(Aim of the exercise): With both ends included, transcribe exactly the records below from their first line to the line that contains "R27, R32) -/".

++++++

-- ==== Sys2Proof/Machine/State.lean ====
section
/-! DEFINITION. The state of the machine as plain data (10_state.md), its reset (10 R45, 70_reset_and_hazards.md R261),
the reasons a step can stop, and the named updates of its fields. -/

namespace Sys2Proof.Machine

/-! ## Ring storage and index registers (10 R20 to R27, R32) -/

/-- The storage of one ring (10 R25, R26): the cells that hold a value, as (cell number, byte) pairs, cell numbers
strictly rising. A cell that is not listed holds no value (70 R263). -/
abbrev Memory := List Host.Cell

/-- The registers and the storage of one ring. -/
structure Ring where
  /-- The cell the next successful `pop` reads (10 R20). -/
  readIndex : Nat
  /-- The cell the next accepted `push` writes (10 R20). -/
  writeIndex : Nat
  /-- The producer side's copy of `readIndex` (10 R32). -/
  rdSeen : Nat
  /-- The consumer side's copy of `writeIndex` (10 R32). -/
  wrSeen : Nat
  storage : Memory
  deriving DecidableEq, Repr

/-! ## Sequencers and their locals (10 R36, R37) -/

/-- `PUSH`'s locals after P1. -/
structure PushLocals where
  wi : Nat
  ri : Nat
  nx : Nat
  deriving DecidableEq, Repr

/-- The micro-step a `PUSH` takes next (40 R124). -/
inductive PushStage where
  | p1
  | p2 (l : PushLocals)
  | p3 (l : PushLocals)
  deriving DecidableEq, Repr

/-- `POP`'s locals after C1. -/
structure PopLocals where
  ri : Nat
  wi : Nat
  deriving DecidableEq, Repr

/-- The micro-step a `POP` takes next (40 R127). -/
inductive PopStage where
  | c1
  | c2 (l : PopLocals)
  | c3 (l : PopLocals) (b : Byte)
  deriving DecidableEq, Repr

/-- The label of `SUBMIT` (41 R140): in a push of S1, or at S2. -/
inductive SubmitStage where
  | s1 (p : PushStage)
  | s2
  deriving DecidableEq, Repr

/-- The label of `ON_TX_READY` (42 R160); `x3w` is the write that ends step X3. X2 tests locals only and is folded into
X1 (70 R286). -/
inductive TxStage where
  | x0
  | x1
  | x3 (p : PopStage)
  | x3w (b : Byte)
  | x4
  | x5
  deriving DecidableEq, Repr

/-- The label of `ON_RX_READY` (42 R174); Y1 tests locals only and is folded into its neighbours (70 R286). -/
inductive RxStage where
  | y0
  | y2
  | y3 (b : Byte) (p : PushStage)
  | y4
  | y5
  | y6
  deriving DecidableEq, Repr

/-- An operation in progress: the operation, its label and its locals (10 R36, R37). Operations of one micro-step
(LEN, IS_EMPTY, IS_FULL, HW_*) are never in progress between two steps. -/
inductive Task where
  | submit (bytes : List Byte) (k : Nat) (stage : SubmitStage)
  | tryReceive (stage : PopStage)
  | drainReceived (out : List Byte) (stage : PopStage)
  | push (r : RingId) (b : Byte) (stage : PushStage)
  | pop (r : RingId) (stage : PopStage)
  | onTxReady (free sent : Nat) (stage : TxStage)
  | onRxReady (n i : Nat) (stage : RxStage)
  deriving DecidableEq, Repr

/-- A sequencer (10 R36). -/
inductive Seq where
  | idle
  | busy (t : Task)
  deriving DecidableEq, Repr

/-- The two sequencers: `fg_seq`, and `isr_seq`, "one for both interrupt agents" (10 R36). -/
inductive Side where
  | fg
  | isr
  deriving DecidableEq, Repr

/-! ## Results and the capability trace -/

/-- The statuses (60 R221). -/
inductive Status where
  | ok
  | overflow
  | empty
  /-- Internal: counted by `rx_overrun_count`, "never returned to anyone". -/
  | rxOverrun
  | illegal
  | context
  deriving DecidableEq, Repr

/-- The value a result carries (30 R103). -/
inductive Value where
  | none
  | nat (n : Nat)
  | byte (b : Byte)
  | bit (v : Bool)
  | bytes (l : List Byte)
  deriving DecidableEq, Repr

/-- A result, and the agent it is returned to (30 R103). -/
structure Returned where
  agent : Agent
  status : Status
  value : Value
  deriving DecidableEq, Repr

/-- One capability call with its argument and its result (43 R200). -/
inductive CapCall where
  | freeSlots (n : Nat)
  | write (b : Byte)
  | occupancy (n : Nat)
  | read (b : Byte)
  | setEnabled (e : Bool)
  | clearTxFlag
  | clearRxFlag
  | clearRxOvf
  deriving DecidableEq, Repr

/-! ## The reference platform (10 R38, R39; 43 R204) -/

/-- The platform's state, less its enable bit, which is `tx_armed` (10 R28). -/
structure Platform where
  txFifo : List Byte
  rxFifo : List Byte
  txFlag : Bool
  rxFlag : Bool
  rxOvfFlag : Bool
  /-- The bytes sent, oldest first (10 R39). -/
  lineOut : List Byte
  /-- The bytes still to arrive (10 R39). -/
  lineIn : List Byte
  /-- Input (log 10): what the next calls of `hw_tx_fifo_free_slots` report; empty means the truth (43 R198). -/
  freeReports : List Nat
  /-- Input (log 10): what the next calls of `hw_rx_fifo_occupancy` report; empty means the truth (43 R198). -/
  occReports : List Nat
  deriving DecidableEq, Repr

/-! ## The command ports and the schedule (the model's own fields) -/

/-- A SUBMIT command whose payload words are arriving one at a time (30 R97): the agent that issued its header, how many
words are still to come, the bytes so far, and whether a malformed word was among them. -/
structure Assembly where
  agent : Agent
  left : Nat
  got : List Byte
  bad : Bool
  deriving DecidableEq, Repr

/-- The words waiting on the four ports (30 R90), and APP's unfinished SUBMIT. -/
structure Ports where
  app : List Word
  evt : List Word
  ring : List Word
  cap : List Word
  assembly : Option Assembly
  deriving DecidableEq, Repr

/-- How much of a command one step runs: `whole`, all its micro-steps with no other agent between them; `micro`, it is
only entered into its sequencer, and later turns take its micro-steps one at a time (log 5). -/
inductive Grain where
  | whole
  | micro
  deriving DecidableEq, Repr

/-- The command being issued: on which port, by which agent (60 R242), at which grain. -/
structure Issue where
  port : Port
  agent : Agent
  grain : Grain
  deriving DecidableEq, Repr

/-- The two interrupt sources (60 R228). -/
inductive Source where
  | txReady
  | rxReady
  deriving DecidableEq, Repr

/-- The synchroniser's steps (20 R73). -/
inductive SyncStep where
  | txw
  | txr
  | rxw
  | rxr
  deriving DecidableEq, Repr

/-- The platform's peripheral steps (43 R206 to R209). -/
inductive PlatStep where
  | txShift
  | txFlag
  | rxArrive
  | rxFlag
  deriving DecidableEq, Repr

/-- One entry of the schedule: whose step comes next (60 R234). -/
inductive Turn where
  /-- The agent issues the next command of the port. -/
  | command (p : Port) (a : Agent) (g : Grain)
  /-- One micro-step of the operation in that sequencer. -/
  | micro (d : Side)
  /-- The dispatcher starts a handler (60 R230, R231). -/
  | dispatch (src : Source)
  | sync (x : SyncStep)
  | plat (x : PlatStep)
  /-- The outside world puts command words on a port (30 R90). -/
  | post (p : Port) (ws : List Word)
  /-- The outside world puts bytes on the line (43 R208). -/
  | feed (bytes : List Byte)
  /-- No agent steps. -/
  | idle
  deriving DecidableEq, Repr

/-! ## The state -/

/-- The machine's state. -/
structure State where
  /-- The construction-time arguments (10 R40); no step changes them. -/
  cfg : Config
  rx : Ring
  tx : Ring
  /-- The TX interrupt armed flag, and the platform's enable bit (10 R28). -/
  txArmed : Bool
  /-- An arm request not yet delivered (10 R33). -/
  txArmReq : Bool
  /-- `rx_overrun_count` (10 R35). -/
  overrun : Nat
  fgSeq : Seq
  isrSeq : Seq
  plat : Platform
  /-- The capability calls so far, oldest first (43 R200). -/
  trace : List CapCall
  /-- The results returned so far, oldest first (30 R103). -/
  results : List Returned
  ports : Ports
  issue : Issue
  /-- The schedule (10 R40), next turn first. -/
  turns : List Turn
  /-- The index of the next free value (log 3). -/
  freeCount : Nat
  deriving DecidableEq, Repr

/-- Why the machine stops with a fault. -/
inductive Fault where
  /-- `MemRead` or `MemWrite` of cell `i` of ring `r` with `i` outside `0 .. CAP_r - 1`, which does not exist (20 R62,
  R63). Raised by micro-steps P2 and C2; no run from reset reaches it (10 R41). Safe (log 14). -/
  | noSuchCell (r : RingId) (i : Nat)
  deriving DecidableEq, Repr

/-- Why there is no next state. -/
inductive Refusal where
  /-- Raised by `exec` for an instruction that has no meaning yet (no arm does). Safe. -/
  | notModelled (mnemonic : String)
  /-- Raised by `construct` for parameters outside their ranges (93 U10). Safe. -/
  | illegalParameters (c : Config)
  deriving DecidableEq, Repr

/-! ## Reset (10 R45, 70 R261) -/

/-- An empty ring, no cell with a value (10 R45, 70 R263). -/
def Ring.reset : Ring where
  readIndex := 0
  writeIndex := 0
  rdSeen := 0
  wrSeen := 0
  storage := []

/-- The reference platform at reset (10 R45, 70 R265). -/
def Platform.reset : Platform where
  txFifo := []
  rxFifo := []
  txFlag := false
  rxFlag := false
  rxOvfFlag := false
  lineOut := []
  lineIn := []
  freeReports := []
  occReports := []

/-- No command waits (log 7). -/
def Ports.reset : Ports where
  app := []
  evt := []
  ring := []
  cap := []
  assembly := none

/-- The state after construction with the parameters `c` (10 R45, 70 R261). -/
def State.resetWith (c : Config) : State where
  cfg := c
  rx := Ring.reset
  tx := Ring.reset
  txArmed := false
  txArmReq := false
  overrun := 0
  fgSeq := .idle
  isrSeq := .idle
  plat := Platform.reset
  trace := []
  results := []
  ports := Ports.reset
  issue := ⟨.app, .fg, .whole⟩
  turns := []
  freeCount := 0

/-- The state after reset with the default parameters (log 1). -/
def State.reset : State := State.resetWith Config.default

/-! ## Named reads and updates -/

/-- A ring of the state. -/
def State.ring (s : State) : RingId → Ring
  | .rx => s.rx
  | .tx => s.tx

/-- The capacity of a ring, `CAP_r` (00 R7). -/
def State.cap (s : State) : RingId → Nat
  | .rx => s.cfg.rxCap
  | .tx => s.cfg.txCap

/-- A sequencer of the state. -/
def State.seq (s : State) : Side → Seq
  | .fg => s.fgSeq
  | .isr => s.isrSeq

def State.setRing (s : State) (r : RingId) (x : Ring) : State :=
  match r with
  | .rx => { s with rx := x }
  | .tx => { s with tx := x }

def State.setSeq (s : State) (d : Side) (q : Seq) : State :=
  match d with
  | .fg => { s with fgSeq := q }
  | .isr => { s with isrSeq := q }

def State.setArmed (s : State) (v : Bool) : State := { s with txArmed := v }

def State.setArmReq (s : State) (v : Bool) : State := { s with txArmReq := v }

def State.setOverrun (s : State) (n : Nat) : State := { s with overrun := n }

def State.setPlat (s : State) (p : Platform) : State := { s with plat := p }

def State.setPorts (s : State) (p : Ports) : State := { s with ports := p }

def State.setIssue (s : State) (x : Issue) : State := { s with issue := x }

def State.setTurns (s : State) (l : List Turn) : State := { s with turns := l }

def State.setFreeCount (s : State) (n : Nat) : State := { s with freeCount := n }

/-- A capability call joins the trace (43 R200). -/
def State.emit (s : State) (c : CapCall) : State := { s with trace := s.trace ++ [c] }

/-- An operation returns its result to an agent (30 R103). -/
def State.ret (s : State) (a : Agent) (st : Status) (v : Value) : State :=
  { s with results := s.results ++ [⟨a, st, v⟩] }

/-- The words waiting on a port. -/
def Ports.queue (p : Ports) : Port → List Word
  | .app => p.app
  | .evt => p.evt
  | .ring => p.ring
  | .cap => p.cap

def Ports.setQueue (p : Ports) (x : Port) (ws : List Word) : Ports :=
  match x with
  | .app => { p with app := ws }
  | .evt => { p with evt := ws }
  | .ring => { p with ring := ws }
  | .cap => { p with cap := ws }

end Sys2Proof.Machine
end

++++++

(Task solution):
-- ==== Sys2Proof/Machine/State.lean ====
section
/-! DEFINITION. The state of the machine as plain data (10_state.md), its reset (10 R45, 70_reset_and_hazards.md R261),
the reasons a step can stop, and the named updates of its fields. -/

namespace Sys2Proof.Machine

/-! ## Ring storage and index registers (10 R20 to R27, R32) -/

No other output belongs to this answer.